5. 山下仁. 鍼灸の有用性と安全性:臨床的エビデンスと双方向性トランスレーショナル・リサーチ. 日本生理学雑誌. 2014; 76(2)(Pt2): 45-46.
6. 飯村佳織, 宮崎彰吾, 渡邉信博, 堀田晴美. 麻酔下ラットの会陰部皮膚領域に対する触刺激の違いが排尿筋収縮に及ぼす影響. 自律神経. 2014; 51(3): 168-173.
7. 堀田晴美. 機械的な皮膚刺激による膀胱の排尿収縮抑制の神経性メカニズム. 日本生理学雑誌. 2014; 76(2)(Pt2): 46-47.
8. 渡辺信博, 飯村佳織, 桝永浩一, 宮崎彰吾, 金憲経, 粕谷豊, 他. 夜間頻尿を有する高齢女性に対する軽微な皮膚刺激の効果 無作為二重盲検交差試験による検討. 日本自律神経学会総会プログラム・抄録集. 2014: 67回: 130.
9. Iimura K, Watanabe N, Masunaga K, Miyazaki S, Kim H, Kasuya Y, et al.

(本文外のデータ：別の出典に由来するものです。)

/-- V-BAD-1 to V-BAD-7, V-ENC-13, V-DEC-24, V-CHK-4: rejected by name. -/
theorem test_decode_rejects :
    failure (decodeDescriptor [0x06, 0x07]) = some .reservedOpcode ∧ failure (decodeDescriptor [0xFF, 0x01]) = some .reservedOpcode ∧
    failure (decodeDescriptor []) = some .emptyDescriptor ∧ failure (decodeDescriptor [0x01]) = some .descriptorLength ∧
    failure (decodeDescriptor [0x01, 0x05, 0x00]) = some .descriptorLength ∧
    failure (decodeDescriptor [0x11, 0x01]) = some .descriptorLength ∧ failure (decodeDescriptor [0, 0]) = some .reservedOpcode ∧
    failure (decodeDescriptor ([0x10] ++ zeros 16)) = some .descriptorLength ∧
    failure (decodeDescriptor [0x11, 0x01, 0x02, 0xAA]) = some .descriptorLength ∧
    failure (decodeDescriptor ([0x12] ++ zeros 21)) = some .descriptorLength := by decide

/-- V-DEC-10, V-DEC-13: a chunk that spells no frame. -/
theorem test_decode_rejects_chunk :
    failure (decodeFrame (f1.take 24)) = some .frameLength ∧ failure (decodeFrame ([0xFE] ++ f1.drop 1)) = some .unknownMarker := by
  decide

/-- The words of the table: operands of zeros behind the row's own bits, first byte least significant. -/
theorem test_tableWord :
    decodeTableWord 8 0x01 = some (.connect 0) ∧ decodeTableWord 8 0x21 = some (.sendAcked 0 0 0 0 0 0 (zeros 8)) ∧
    decodeTableWord 8 0x11 = some (.decode 0 []) ∧ decodeTableWord 16 0x0705 = some (.status 7) ∧
    decodeTableWord 16 0xFFFF = some (.dataFrame 0 0 0 0 0 (zeros 8) 0) ∧
    decodeTableWord 16 0xAAAA = some (.ackFrame 0 0 0 0 0 (zeros 8) 0) ∧ decodeTableWord 8 0x06 = none := by decide

/-- V-LC-1: STATUS as the first instruction after reset. -/
theorem test_fetchWord_status :
    leaves (step (State.reset.withFetchWord 16 0x0705)) (fun t => decide (t.out = [.response [0x05, 0x07, 0x00, 0x00]])) = true := by
  decide

/-- A DATA_FRAME of zeros has the checksum of F4, not 0: it is dropped and the read ends (V-RX-12). -/
theorem test_fetchWord_dataFrame :
    leaves (step (State.reset.withFetchWord 16 0xFFFF)) (fun t => decide (t.batch = [] ∧ t.rdState = .idle ∧ t.rxLen = 25)) = true := by
  decide +kernel

/-! ### The checksum -/

/-- The last row of each table of R201 and R202. -/
theorem test_crc_tables :
    tMsb.toList.drop 248 =
      [0xAFB010B1, 0xAB710D06, 0xA6322BDF, 0xA2F33668, 0xBCB4666D, 0xB8757BDA, 0xB5365D03, 0xB1F740B4] ∧
    tRefl.toList.drop 248 =
      [0xB3667A2E, 0xC4614AB8, 0x5D681B02, 0x2A6F2B94, 0xB40BBE37, 0xC30C8EA1, 0x5A05DF1B, 0x2D02EF8D] := by decide +kernel

/-- V-CRC-3, V-CRC-4, V-CRC-5, V-CRC-7 under both tables. -/
theorem test_crc_short :
    crc32Ssb tMsb [0x01] = 0x04C11DB7 ∧ crc32Ssb tMsb [0x80] = 0x690CE0EE ∧ crc32Ssb tMsb [0xFF] = 0xB1F740B4 ∧
    crc32Ssb tMsb [0x01, 0x00] = 0xD219C1DC ∧ crc32Ssb tRefl [0x01] = 0x77073096 ∧ crc32Ssb tRefl [0x80] = 0xEDB88320 ∧
    crc32Ssb tRefl [0xFF] = 0x2D02EF8D ∧ crc32Ssb tRefl [0x01, 0x00] = 0xC951729F := by decide +kernel

/-- V-CRC-8, the ASCII string "123456789", under both tables. -/
theorem test_crc_check_value :
    crc32Ssb tMsb [0x31, 0x32, 0x33, 0x34, 0x35, 0x36, 0x37, 0x38, 0x39] = 0x89A1897F ∧
    crc32Ssb tRefl [0x31, 0x32, 0x33, 0x34, 0x35, 0x36, 0x37, 0x38, 0x39] = 0xFC9E4DC1 := by decide +kernel

/-- V-CRC-10, V-CRC-11, V-CRC-12. -/
theorem test_crc_frame :
    crc32Ssb tMsb (List.replicate 21 0xFF) = 0xAE8192AE ∧ crc32Ssb tRefl f1Head = 0x00C51B88 ∧
    crc32Ssb tMsb (zeros 12 ++ [8] ++ zeros 8) = 0x8E420335 := by decide +kernel

/-! ### The codec commands -/

/-- V-CHK-1, V-CHK-2. -/
theorem test_checksum :
    leaves (exec (.checksum 7 f1Head) State.reset) (fun t => decide (t.out = [.response [0x12, 7, 0, 0x4F, 0x5E, 0x9F, 0x70]])) = true ∧
    leaves (exec (.checksum 7 (zeros 21)) State.reset) (fun t => decide (t.out = [.response [0x12, 7, 0, 0, 0, 0, 0]])) = true := by
  decide +kernel

/-- V-ENC-1: the response carries F1, and `tx_buf` holds it. -/
theorem test_encode_f1 :
    leaves (exec (.encode 7 1 0 0x207 8 8 (zeros 8)) State.reset)
      (fun t => decide (t.out = [.response ([0x10, 7, 0] ++ f1)] ∧ memRead t.txBuf 25 0 25 = some f1)) = true := by
  decide +kernel

/-- V-ENC-7: PAYLOAD bytes past PCOUNT are ignored; V-ENC-9: PCOUNT 9 is ARG_ERROR and `tx_buf` stays. -/
theorem test_encode_pcount :
    leaves (exec (.encode 7 1 0 0x207 2 1 [0xAB, 0xCD, 0xEF, 0, 0, 0, 0, 0]) State.reset)
      (fun t => decide (Memory.read t.txBuf 13 = some 0xAB ∧ Memory.read t.txBuf 14 = some 0 ∧ Memory.read t.txBuf 21 = some 0x73)) = true ∧
    leaves (exec (.encode 7 1 0 0x207 8 9 (zeros 8)) State.reset)
      (fun t => decide (t.out = [.response [0x10, 7, 2]] ∧ t.txBuf = [])) = true := by
  decide +kernel

/-- V-DEC-2, in full. -/
theorem test_decode_f3 :
    leaves (exec (.decode 7 f3) State.reset) (fun t => decide (t.out = [.response
      ([0x11, 7, 0, 0] ++ f3 ++ [5, 0x30, 0x78, 0x32, 0x30, 0x37, 6, 0x30, 0x78, 0x41, 0x41, 0x41, 0x41, 0, 8, 0x45, 0x45, 0x37, 0x45,
        0x43, 0x30, 0x39, 0x30])])) = true := by
  decide +kernel

/-- V-DEC-8, V-DEC-12, V-DEC-14, V-DEC-16: the four reasons, and their order. -/
theorem test_decode_reasons :
    leaves (exec (.decode 7 f8) State.reset) (fun t => decide (t.out = [.response [0x11, 7, 1, 3]])) = true ∧
    leaves (exec (.decode 7 []) State.reset) (fun t => decide (t.out = [.response [0x11, 7, 1, 1]])) = true ∧
    leaves (exec (.decode 7 ([0xFE] ++ (f1.take 24).drop 1 ++ [0x71])) State.reset)
      (fun t => decide (t.out = [.response [0x11, 7, 1, 2]])) = true ∧
    leaves (exec (.decode 7 (f1.take 24 ++ [0x71])) State.reset) (fun t => decide (t.out = [.response [0x11, 7, 1, 4]])) = true := by
  decide +kernel

/-- V-TXT-1, V-TXT-3, V-TXT-4, V-TXT-6, V-TXT-9, V-TXT-10, V-TXT-12. -/
theorem test_text :
    renderHex 0 = [0x30, 0x78, 0x30] ∧ renderHex 0x10 = [0x30, 0x78, 0x31, 0x30] ∧
    renderHex 0x207 = [0x30, 0x78, 0x32, 0x30, 0x37] ∧ (renderHex 0xFFFFFFFF).length = 10 ∧ renderPayload [0x0A] = [0x30, 0x41] ∧
    renderPayload [0xFF, 0x00, 0xAA, 0x55] = [0x46, 0x46, 0x20, 0x30, 0x30, 0x20, 0x41, 0x41, 0x20, 0x35, 0x35] ∧
    renderChecksum [0x4F, 0x5E, 0x9F, 0x70] = [0x34, 0x46, 0x35, 0x45, 0x39, 0x46, 0x37, 0x30] := by decide

/-! ### The lifecycle commands -/

/-- V-LC-4, V-LC-3. -/
theorem test_connect :
    leaves (step { executing [.usbOpened 0 true] [0x01, 7] with connected := false })
      (fun t => decide (t.connected = true ∧ t.out = [.response [0x01, 7, 0]])) = true ∧
    leaves (step { executing [.usbOpened 0 false] [0x01, 7] with connected := false })
      (fun t => decide (t.connected = false ∧ t.out = [.response [0x01, 7, 7]])) = true := by decide

/-- V-LC-16; V-LC-15: with the loop running DISCONNECT asks it to end. -/
theorem test_disconnect :
    leaves (exec (.disconnect 7) State.reset) (fun t => decide (t.out = [.response [0x02, 7, 0]])) = true ∧
    leaves (exec (.disconnect 7) (readingState [])) (fun t => decide (t.stopReq = true ∧ t.connected = true ∧ t.out = [])) = true := by
  decide

/-- V-LC-2, V-LC-7. -/
theorem test_start :
    leaves (exec (.start 7) State.reset) (fun t => decide (t.out = [.response [0x03, 7, 8]] ∧ t.running = false)) = true ∧
    leaves (exec (.start 7) (connectedState [])) (fun t => decide (t.out = [.response [0x03, 7, 0]] ∧ t.running = true)) = true := by
  decide

/-- V-LC-13: the stop step cancels the read; the resumed STOP disconnects and answers. -/
theorem test_stop :
    leaves (step { readingState [.stopLoop] with stopReq := true })
      (fun t => decide (t.running = false ∧ t.stopReq = false ∧ t.rdState = .idle ∧ t.out = [.usbCancel])) = true ∧
    leaves (step (executing [.resume] [0x04, 7]))
      (fun t => decide (t.connected = false ∧ t.out = [.response [0x04, 7, 0]])) = true := by decide

/-- V-LC-10, V-ACK-17. -/
theorem test_status :
    leaves (exec (.status 7) { readingState [] with devPresent := false }) (fun t => decide (t.out = [.response [5, 7, 0, 2]])) = true ∧
    leaves (exec (.status 7) (armedState [] 100 none)) (fun t => decide (t.out = [.response [5, 7, 0, 7]])) = true := by decide

/-! ### SEND and SEND_ACKED -/

/-- V-SND-1, V-SND-4. -/
theorem test_send :
    leaves (exec (.send 1 1 0 0x207 8 8 (zeros 8)) (connectedState []))
      (fun t => decide (t.out = [.usbWrite f1] ∧ t.outPort = .busy)) = true ∧
    leaves (exec (.send 1 1 0 0x207 8 8 (zeros 8)) State.reset)
      (fun t => decide (t.out = [.response [0x20, 1, 3]] ∧ memRead t.txBuf 25 0 25 = some f1)) = true := by decide +kernel

/-- V-SND-1 and V-SND-2: 25 bytes are OK, 24 are WRITE_FAILED. -/
theorem test_send_completion :
    leaves (step { executing [.resume] sendDesc with outPort := .done 25 }) (fun t => decide (t.out = [.response [0x20, 1, 0]])) = true ∧
    leaves (step { executing [.resume] sendDesc with outPort := .done 24 }) (fun t => decide (t.out = [.response [0x20, 1, 3]])) = true := by
  decide

/-- Section 2.12: the OUT write carries F16; V-ACK-5. -/
theorem test_sendAcked :
    leaves (exec (.sendAcked 2 1 0 0x207 0 0 (zeros 8)) (connectedState [])) (fun t => decide (t.out = [.usbWrite f16])) = true ∧
    leaves (exec (.sendAcked 3 1 0 0x207 0 0 (zeros 8)) (armedState [] 100 none))
      (fun t => decide (t.out = [.response [0x21, 3, 5]] ∧ t.txBuf = [])) = true := by decide +kernel

/-- P2 step 3: arming. -/
theorem test_sendAcked_arms :
    leaves (step { executing [.resume] sendAckedDesc with outPort := .done 25, corr := .writing (correlation 100 none) })
      (fun t => decide (t.corr = .armed (correlation 100 none) ∧ t.armGen = 1 ∧ t.subs = [(ack207, [internalEntry 0])] ∧
        t.cmdState = .idle ∧ t.out = [])) = true := by decide

/-- V-ACK-1, V-ACK-2b: the capture at a strobe, and the deadline; V-ACK-15: the external listener stays. -/
theorem test_poll :
    leaves (step (armedState [.strobe] 1 (some 0x1234)))
      (fun t => decide (t.out = [.response [0x21, 2, 0, 0x34, 0x12, 0, 0]] ∧ t.corr = .idle ∧
        SubTable.find t.subs ack207 = some [syncEntry 9])) = true ∧
    leaves (step (armedState [.strobe] 1 none)) (fun t => decide (t.out = [.response [0x21, 2, 4]])) = true := by decide

/-! ### SUBSCRIBE and UNSUBSCRIBE -/

/-- V-SUB-2, V-SUB-3. -/
theorem test_subscribe :
    leaves (exec (.subscribe 7 0x207 0xFFFF 2 1) { fresh [] with subs := [(dataKey, [syncEntry 1])] })
      (fun t => decide (t.subs = [(dataKey, [syncEntry 1, asyncEntry 2])] ∧ t.out = [.response [0x30, 7, 0]])) = true ∧
    leaves (exec (.subscribe 7 0x207 0xFFFF 1 1) { fresh [] with subs := [(dataKey, [syncEntry 1])] })
      (fun t => decide (t.subs = [(dataKey, [syncEntry 1])] ∧ t.out = [.response [0x30, 7, 0]])) = true := by decide
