-- ==== Sys2Proof/Syntax.lean ====
section
/-! DEFINITION. The commands of the GM-8032: one constructor for each row of spec/opcode_table.json, with the operands the
command brings from outside (INVENTORY.md, Instructions; notes/assumptions/2.md). -/

namespace Sys2Proof

/-- The 64 bytes of a descriptor, as the eight little-endian words fetched from a submission ring (R531, R539). -/
structure Desc where
  w0 : W64
  w1 : W64
  w2 : W64
  w3 : W64
  w4 : W64
  w5 : W64
  w6 : W64
  w7 : W64
  deriving DecidableEq, Repr, Inhabited

/-- The two paths to the object dictionary (spec/16). -/
inductive Path where
  | carard
  | field
  deriving DecidableEq, Repr, Inhabited

/-- Where an object-dictionary request comes from: its path and, on the Carard link, the TAG of its OD_REQ (R583, R618). -/
inductive Asker where
  | carard (tag : BitVec 12)
  | field
  deriving DecidableEq, Repr, Inhabited

/-- A link: the Carard link or an avenue (spec/15). -/
inductive LinkId where
  | cl
  | av (n : Fin 8)
  deriving DecidableEq, Repr, Inhabited

/-- A block that can be reset, disabled and enabled alone (R690). -/
inductive UnitId where
  | district (n : Fin 8)
  | plaza (n : Fin 64)
  | kiosk (n : Fin 256)
  | stack (n : Fin 32)
  | avenue (n : Fin 8)
  deriving DecidableEq, Repr, Inhabited

/-- A weight version slot or an adapter slot (R264, R277). -/
inductive SlotId where
  | version (n : Fin 4)
  | adapter (n : Fin 256)
  deriving DecidableEq, Repr, Inhabited

/-- Why a received flit is discarded: its CRC fails, its TYPE is reserved, or it is a sequenced flit out of order (R572, R574). -/
inductive BadFlit where
  | crc
  | reservedType
  | outOfOrder
  deriving DecidableEq, Repr, Inhabited

/-- The payload of an INIT flit (R578). -/
structure InitMsg where
  proto : W32
  role : Byte
  pos : Byte
  board : Byte
  seen : Bool
  incarnation : W64
  grants : List W32
  cbytes : W64
  deriving DecidableEq, Repr, Inhabited

/-- An avenue packet with its header fields (R594). -/
structure Packet where
  srcBoard : Byte
  srcPos : BitVec 5
  dstBoard : Byte
  dstPos : BitVec 5
  hop : Bool
  vl : BitVec 3
  ptype : Byte
  groupId : W32
  epoch : W32
  obj : W32
  offset : W64
  payload : List Byte
  deriving DecidableEq, Repr, Inhabited

/-- Shape and formats of one bucket entry, as members compare them (R415). -/
structure EntryShape where
  inFmt : Nat
  outFmt : Nat
  rows : Nat
  cols : Nat
  rank : Nat
  deriving DecidableEq, Repr, Inhabited

/-- What members of a group compare before an exchange (R415 for REDUCE, R462 for GATHER). -/
inductive PeerFields where
  | reduce (op mode trigger : Nat) (epoch stream bucketId : W32) (nent bytes : Nat) (entry : Nat)
      (entries : List EntryShape)
  | gather (epoch : W32) (blocks fmt : Nat) (cscale : Option F32)
  deriving DecidableEq, Repr, Inhabited

/-- Where a packet of the reduction engine or the roundabout belongs: its group and plan step, the logical rank (or board) it
comes from, the bucket or block count it names, the round of a thinned entry, and its first element; `hop` and `bytes` are its HOP and LEN
(R594, R595; the payload formats are not in the manual, notes/assumptions/17.md). -/
structure PeerMsg where
  hop : Bool
  bytes : Nat
  groupId : W32
  epoch : W32
  obj : W32
  rank : Nat
  round : Nat
  entry : Nat
  first : Nat
  deriving DecidableEq, Repr, Inhabited

/-- A frame of the field segment: addresses, EtherType and the bytes after it (R620, R621). -/
structure FieldFrame where
  dst : BitVec 48
  src : BitVec 48
  etherType : W16
  bytes : List Byte
  deriving DecidableEq, Repr, Inhabited
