def Links.reset : Links :=
  { cl := Link.reset, avs := Vector.replicate 8 Link.reset, incarnation := Config.trng 1, mailCount := 0, board := 0, chainPrev := 0xFF,
    chainNext := 0xFF, rxBase := 0, rxBytes := 0, a2aBase := 0, a2aBytes := 0, discarded := 0,
    routes := List.replicate 17 0xFF, fwRx := none, fwTx := none, fwNum := 0, fwOffered := [], fwStaged := [] }

/-- The Carard link and the avenues that a variant has, as they train. -/
def Links.started (n : Nat) (k : Links) : Links :=
  { k with cl := k.cl.started, avs := Vector.ofFn fun i : Fin 8 => if i.val < n then k.avs[i].started else k.avs[i] }

def UnitCtl.reset : UnitCtl :=
  { enable := true, state := .enabled, heldFalse := false, asking := false, askedAt := 0, resetAsked := false, found := 0, result := 0,
    work := 0 }

def Units.reset : Units :=
  { districts := Vector.replicate 8 UnitCtl.reset, plazas := Vector.replicate 64 UnitCtl.reset,
    kiosks := Vector.replicate 256 UnitCtl.reset, stackUnits := Vector.replicate 32 UnitCtl.reset,
    avenues := Vector.replicate 8 UnitCtl.reset, squares := Vector.replicate 576 0, tenants := Vector.replicate 16 0 }

/-- The machine the moment a PO reset with cause 1 (power-on) has been released on a GM-8032 (LOG 6). -/
def State.reset : State :=
  { persist := Persist.reset, sec := Security.reset, od := Dict.reset, rst := ResetCtl.reset, power := PowerCtl.reset,
    turn := TurnCtl.reset, fmt := FmtDefaults.reset, rng := RngRegs.reset, arr := Arrays.reset, terr := Terraces.reset,
    sched := Sched.reset, vers := Vector.replicate 4 WSlot.free, adapters := Vector.replicate 256 WSlot.free, pubCount := 0,
    gate := Gate.reset,
    stash := Stash.reset, care := Care.reset, red := Reduce.reset, shard := Shard.reset, prot := [], mem := [],
    stk := Stacks.reset, q := Queues.reset, lk := Links.reset.started 8, units := Units.reset, outbox := [], freeCtr := 3,
    pending := [] }

end Sys2Proof.Machine
end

The effect of gentle skin stimulation on elderly woman with nocturia. iSAMS 2014 Tokyo (poster presentation).
10. 高岡裕. 鍼通電刺激による骨格筋幹細胞の活性化の分子メカニズムとその治療応用に向けて. 日本生理学雑誌. 2015; 77(1)(Pt2): 11-13.
11. 高岡裕. 二次性サルコペニアの鍼通電治療:遺伝子発現とシグナル伝達系からの分子エビデンス. 日本東洋医学雑誌. 2013; 64(別冊号): 111.